DATA SUPPLIED -
-- ==== Sys2Proof/Laws/Frames.lean ====
section
/-! SUPPORT. Laws/Frames.lean: for each shared operation, the fields of the state it leaves as they were (`_keeps`), so
that a proof about a command unfolds none of the operations it calls. A read of a kept field follows by unfolding the
read: `simp only [State.slot, closeValve_keeps]`. -/

namespace Sys2Proof.Machine

open Sys2Proof

/-! ### Folds: what every step of a fold leaves as it was -/

@[simp] theorem foldl_clock {α : Type} (f : State → α → State)
    (h : ∀ t x, (f t x).clock = t.clock) (xs : List α) (s : State) :
    (xs.foldl f s).clock = s.clock := foldl_keeps (fun t => t.clock) f h xs s

@[simp] theorem foldl_site {α : Type} (f : State → α → State)
    (h : ∀ t x, (f t x).site = t.site) (xs : List α) (s : State) :
    (xs.foldl f s).site = s.site := foldl_keeps (fun t => t.site) f h xs s

@[simp] theorem foldl_products {α : Type} (f : State → α → State)
    (h : ∀ t x, (f t x).products = t.products) (xs : List α) (s : State) :
    (xs.foldl f s).products = s.products := foldl_keeps (fun t => t.products) f h xs s

@[simp] theorem foldl_lanes {α : Type} (f : State → α → State)
    (h : ∀ t x, (f t x).lanes = t.lanes) (xs : List α) (s : State) :
    (xs.foldl f s).lanes = s.lanes := foldl_keeps (fun t => t.lanes) f h xs s

@[simp] theorem foldl_screening {α : Type} (f : State → α → State)
    (h : ∀ t x, (f t x).screening = t.screening) (xs : List α) (s : State) :
    (xs.foldl f s).screening = s.screening := foldl_keeps (fun t => t.screening) f h xs s

@[simp] theorem foldl_auth {α : Type} (f : State → α → State)
    (h : ∀ t x, (f t x).auth = t.auth) (xs : List α) (s : State) :
    (xs.foldl f s).auth = s.auth := foldl_keeps (fun t => t.auth) f h xs s

@[simp] theorem foldl_points {α : Type} (f : State → α → State)
    (h : ∀ t x, (f t x).points = t.points) (xs : List α) (s : State) :
    (xs.foldl f s).points = s.points := foldl_keeps (fun t => t.points) f h xs s

@[simp] theorem foldl_pumps {α : Type} (f : State → α → State)
    (h : ∀ t x, (f t x).pumps = t.pumps) (xs : List α) (s : State) :
    (xs.foldl f s).pumps = s.pumps := foldl_keeps (fun t => t.pumps) f h xs s

@[simp] theorem foldl_sup {α : Type} (f : State → α → State)
    (h : ∀ t x, (f t x).sup = t.sup) (xs : List α) (s : State) :
    (xs.foldl f s).sup = s.sup := foldl_keeps (fun t => t.sup) f h xs s

@[simp] theorem foldl_cal {α : Type} (f : State → α → State)
    (h : ∀ t x, (f t x).cal = t.cal) (xs : List α) (s : State) :
    (xs.foldl f s).cal = s.cal := foldl_keeps (fun t => t.cal) f h xs s

@[simp] theorem foldl_link {α : Type} (f : State → α → State)
    (h : ∀ t x, (f t x).link = t.link) (xs : List α) (s : State) :
    (xs.foldl f s).link = s.link := foldl_keeps (fun t => t.link) f h xs s

@[simp] theorem foldl_pending {α : Type} (f : State → α → State)
    (h : ∀ t x, (f t x).pending = t.pending) (xs : List α) (s : State) :
    (xs.foldl f s).pending = s.pending := foldl_keeps (fun t => t.pending) f h xs s

@[simp] theorem foldl_link_receiver {α : Type} (f : State → α → State)
    (h : ∀ t x, (f t x).link.receiver = t.link.receiver) (xs : List α) (s : State) :
    (xs.foldl f s).link.receiver = s.link.receiver := foldl_keeps (fun t => t.link.receiver) f h xs s

@[simp] theorem foldl_link_gap {α : Type} (f : State → α → State)
    (h : ∀ t x, (f t x).link.gap = t.link.gap) (xs : List α) (s : State) :
    (xs.foldl f s).link.gap = s.link.gap := foldl_keeps (fun t => t.link.gap) f h xs s

@[simp] theorem foldl_link_station {α : Type} (f : State → α → State)
    (h : ∀ t x, (f t x).link.station = t.link.station) (xs : List α) (s : State) :
    (xs.foldl f s).link.station = s.link.station := foldl_keeps (fun t => t.link.station) f h xs s

@[simp] theorem foldl_link_rate {α : Type} (f : State → α → State)
    (h : ∀ t x, (f t x).link.rate = t.link.rate) (xs : List α) (s : State) :
    (xs.foldl f s).link.rate = s.link.rate := foldl_keeps (fun t => t.link.rate) f h xs s

@[simp] theorem foldl_link_pinAddress {α : Type} (f : State → α → State)
    (h : ∀ t x, (f t x).link.pinAddress = t.link.pinAddress) (xs : List α) (s : State) :
    (xs.foldl f s).link.pinAddress = s.link.pinAddress := foldl_keeps (fun t => t.link.pinAddress) f h xs s

@[simp] theorem foldl_link_pinRate {α : Type} (f : State → α → State)
    (h : ∀ t x, (f t x).link.pinRate = t.link.pinRate) (xs : List α) (s : State) :
    (xs.foldl f s).link.pinRate = s.link.pinRate := foldl_keeps (fun t => t.link.pinRate) f h xs s

@[simp] theorem foldl_link_reply {α : Type} (f : State → α → State)
    (h : ∀ t x, (f t x).link.reply = t.link.reply) (xs : List α) (s : State) :
    (xs.foldl f s).link.reply = s.link.reply := foldl_keeps (fun t => t.link.reply) f h xs s

@[simp] theorem foldl_link_lastTaken {α : Type} (f : State → α → State)
    (h : ∀ t x, (f t x).link.lastTaken = t.link.lastTaken) (xs : List α) (s : State) :
    (xs.foldl f s).link.lastTaken = s.link.lastTaken := foldl_keeps (fun t => t.link.lastTaken) f h xs s

@[simp] theorem foldl_link_acquirerUp {α : Type} (f : State → α → State)
    (h : ∀ t x, (f t x).link.acquirerUp = t.link.acquirerUp) (xs : List α) (s : State) :
    (xs.foldl f s).link.acquirerUp = s.link.acquirerUp := foldl_keeps (fun t => t.link.acquirerUp) f h xs s

@[simp] theorem foldl_sup_estopInput {α : Type} (f : State → α → State)
    (h : ∀ t x, (f t x).sup.estopInput = t.sup.estopInput) (xs : List α) (s : State) :
    (xs.foldl f s).sup.estopInput = s.sup.estopInput := foldl_keeps (fun t => t.sup.estopInput) f h xs s

@[simp] theorem foldl_sup_estopLatch {α : Type} (f : State → α → State)
    (h : ∀ t x, (f t x).sup.estopLatch = t.sup.estopLatch) (xs : List α) (s : State) :
    (xs.foldl f s).sup.estopLatch = s.sup.estopLatch := foldl_keeps (fun t => t.sup.estopLatch) f h xs s

@[simp] theorem foldl_sup_noticeBlock {α : Type} (f : State → α → State)
    (h : ∀ t x, (f t x).sup.noticeBlock = t.sup.noticeBlock) (xs : List α) (s : State) :
    (xs.foldl f s).sup.noticeBlock = s.sup.noticeBlock := foldl_keeps (fun t => t.sup.noticeBlock) f h xs s

@[simp] theorem foldl_sup_snapshots {α : Type} (f : State → α → State)
    (h : ∀ t x, (f t x).sup.snapshots = t.sup.snapshots) (xs : List α) (s : State) :
    (xs.foldl f s).sup.snapshots = s.sup.snapshots := foldl_keeps (fun t => t.sup.snapshots) f h xs s

@[simp] theorem foldl_sup_snapshotTime {α : Type} (f : State → α → State)
    (h : ∀ t x, (f t x).sup.snapshotTime = t.sup.snapshotTime) (xs : List α) (s : State) :
    (xs.foldl f s).sup.snapshotTime = s.sup.snapshotTime := foldl_keeps (fun t => t.sup.snapshotTime) f h xs s

@[simp] theorem foldl_sup_reportTimer {α : Type} (f : State → α → State)
    (h : ∀ t x, (f t x).sup.reportTimer = t.sup.reportTimer) (xs : List α) (s : State) :
    (xs.foldl f s).sup.reportTimer = s.sup.reportTimer := foldl_keeps (fun t => t.sup.reportTimer) f h xs s

@[simp] theorem foldl_auth_serial {α : Type} (f : State → α → State)
    (h : ∀ t x, (f t x).auth.serial = t.auth.serial) (xs : List α) (s : State) :
    (xs.foldl f s).auth.serial = s.auth.serial := foldl_keeps (fun t => t.auth.serial) f h xs s

@[simp] theorem foldl_auth_sales {α : Type} (f : State → α → State)
    (h : ∀ t x, (f t x).auth.sales = t.auth.sales) (xs : List α) (s : State) :
    (xs.foldl f s).auth.sales = s.auth.sales := foldl_keeps (fun t => t.auth.sales) f h xs s

@[simp] theorem foldl_screening_profiles {α : Type} (f : State → α → State)
    (h : ∀ t x, (f t x).screening.profiles = t.screening.profiles) (xs : List α) (s : State) :
    (xs.foldl f s).screening.profiles = s.screening.profiles := foldl_keeps (fun t => t.screening.profiles) f h xs s

@[simp] theorem foldl_screening_valid {α : Type} (f : State → α → State)
    (h : ∀ t x, (f t x).screening.valid = t.screening.valid) (xs : List α) (s : State) :
    (xs.foldl f s).screening.valid = s.screening.valid := foldl_keeps (fun t => t.screening.valid) f h xs s

@[simp] theorem foldl_screening_hotList {α : Type} (f : State → α → State)
    (h : ∀ t x, (f t x).screening.hotList = t.screening.hotList) (xs : List α) (s : State) :
    (xs.foldl f s).screening.hotList = s.screening.hotList := foldl_keeps (fun t => t.screening.hotList) f h xs s

/-! ### Notices, alarms and counts -/

@[simp] theorem pushNotice_keeps (b : NoticeBody) (s : State) :
    (pushNotice b s).clock = s.clock ∧ (pushNotice b s).site = s.site
    ∧ (pushNotice b s).products = s.products ∧ (pushNotice b s).lanes = s.lanes
    ∧ (pushNotice b s).screening = s.screening ∧ (pushNotice b s).auth = s.auth
    ∧ (pushNotice b s).points = s.points ∧ (pushNotice b s).pumps = s.pumps ∧ (pushNotice b s).sup = s.sup
    ∧ (pushNotice b s).cal = s.cal ∧ (pushNotice b s).link.receiver = s.link.receiver
    ∧ (pushNotice b s).link.gap = s.link.gap ∧ (pushNotice b s).link.station = s.link.station
    ∧ (pushNotice b s).link.rate = s.link.rate ∧ (pushNotice b s).link.pinAddress = s.link.pinAddress
    ∧ (pushNotice b s).link.pinRate = s.link.pinRate ∧ (pushNotice b s).link.reply = s.link.reply
    ∧ (pushNotice b s).link.lastTaken = s.link.lastTaken
    ∧ (pushNotice b s).link.acquirerUp = s.link.acquirerUp ∧ (pushNotice b s).pending = s.pending := by
  unfold pushNotice; split <;> simp

@[simp] theorem presentPoint_keeps (a : PointAlarm) (p : Point) (up : Bool) (s : State) :
    (presentPoint a p up s).clock = s.clock ∧ (presentPoint a p up s).site = s.site
    ∧ (presentPoint a p up s).products = s.products ∧ (presentPoint a p up s).lanes = s.lanes
    ∧ (presentPoint a p up s).screening = s.screening ∧ (presentPoint a p up s).auth = s.auth
    ∧ (presentPoint a p up s).points = s.points ∧ (presentPoint a p up s).pumps = s.pumps
    ∧ (presentPoint a p up s).sup.estopInput = s.sup.estopInput
    ∧ (presentPoint a p up s).sup.estopLatch = s.sup.estopLatch
    ∧ (presentPoint a p up s).sup.noticeBlock = s.sup.noticeBlock
    ∧ (presentPoint a p up s).sup.snapshots = s.sup.snapshots
    ∧ (presentPoint a p up s).sup.snapshotTime = s.sup.snapshotTime
    ∧ (presentPoint a p up s).sup.reportTimer = s.sup.reportTimer ∧ (presentPoint a p up s).cal = s.cal
    ∧ (presentPoint a p up s).link.receiver = s.link.receiver
    ∧ (presentPoint a p up s).link.gap = s.link.gap ∧ (presentPoint a p up s).link.station = s.link.station
    ∧ (presentPoint a p up s).link.rate = s.link.rate
    ∧ (presentPoint a p up s).link.pinAddress = s.link.pinAddress
    ∧ (presentPoint a p up s).link.pinRate = s.link.pinRate
    ∧ (presentPoint a p up s).link.reply = s.link.reply
    ∧ (presentPoint a p up s).link.lastTaken = s.link.lastTaken
    ∧ (presentPoint a p up s).link.acquirerUp = s.link.acquirerUp
    ∧ (presentPoint a p up s).pending = s.pending := by
  and_intros <;> (simp only [presentPoint]; repeat' split) <;> simp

EXERCISE REQUIREMENTS -
The range runs from the line with "b s).auth = s.auth" up to and including the line with "up s).cal = s.cal" in the listing above; please write out exactly those lines and nothing more.

REPLY -
    ∧ (pushNotice b s).screening = s.screening ∧ (pushNotice b s).auth = s.auth
    ∧ (pushNotice b s).points = s.points ∧ (pushNotice b s).pumps = s.pumps ∧ (pushNotice b s).sup = s.sup
    ∧ (pushNotice b s).cal = s.cal ∧ (pushNotice b s).link.receiver = s.link.receiver
    ∧ (pushNotice b s).link.gap = s.link.gap ∧ (pushNotice b s).link.station = s.link.station
    ∧ (pushNotice b s).link.rate = s.link.rate ∧ (pushNotice b s).link.pinAddress = s.link.pinAddress
    ∧ (pushNotice b s).link.pinRate = s.link.pinRate ∧ (pushNotice b s).link.reply = s.link.reply
    ∧ (pushNotice b s).link.lastTaken = s.link.lastTaken
    ∧ (pushNotice b s).link.acquirerUp = s.link.acquirerUp ∧ (pushNotice b s).pending = s.pending := by
  unfold pushNotice; split <;> simp

@[simp] theorem presentPoint_keeps (a : PointAlarm) (p : Point) (up : Bool) (s : State) :
    (presentPoint a p up s).clock = s.clock ∧ (presentPoint a p up s).site = s.site
    ∧ (presentPoint a p up s).products = s.products ∧ (presentPoint a p up s).lanes = s.lanes
    ∧ (presentPoint a p up s).screening = s.screening ∧ (presentPoint a p up s).auth = s.auth
    ∧ (presentPoint a p up s).points = s.points ∧ (presentPoint a p up s).pumps = s.pumps
    ∧ (presentPoint a p up s).sup.estopInput = s.sup.estopInput
    ∧ (presentPoint a p up s).sup.estopLatch = s.sup.estopLatch
    ∧ (presentPoint a p up s).sup.noticeBlock = s.sup.noticeBlock
    ∧ (presentPoint a p up s).sup.snapshots = s.sup.snapshots
    ∧ (presentPoint a p up s).sup.snapshotTime = s.sup.snapshotTime
    ∧ (presentPoint a p up s).sup.reportTimer = s.sup.reportTimer ∧ (presentPoint a p up s).cal = s.cal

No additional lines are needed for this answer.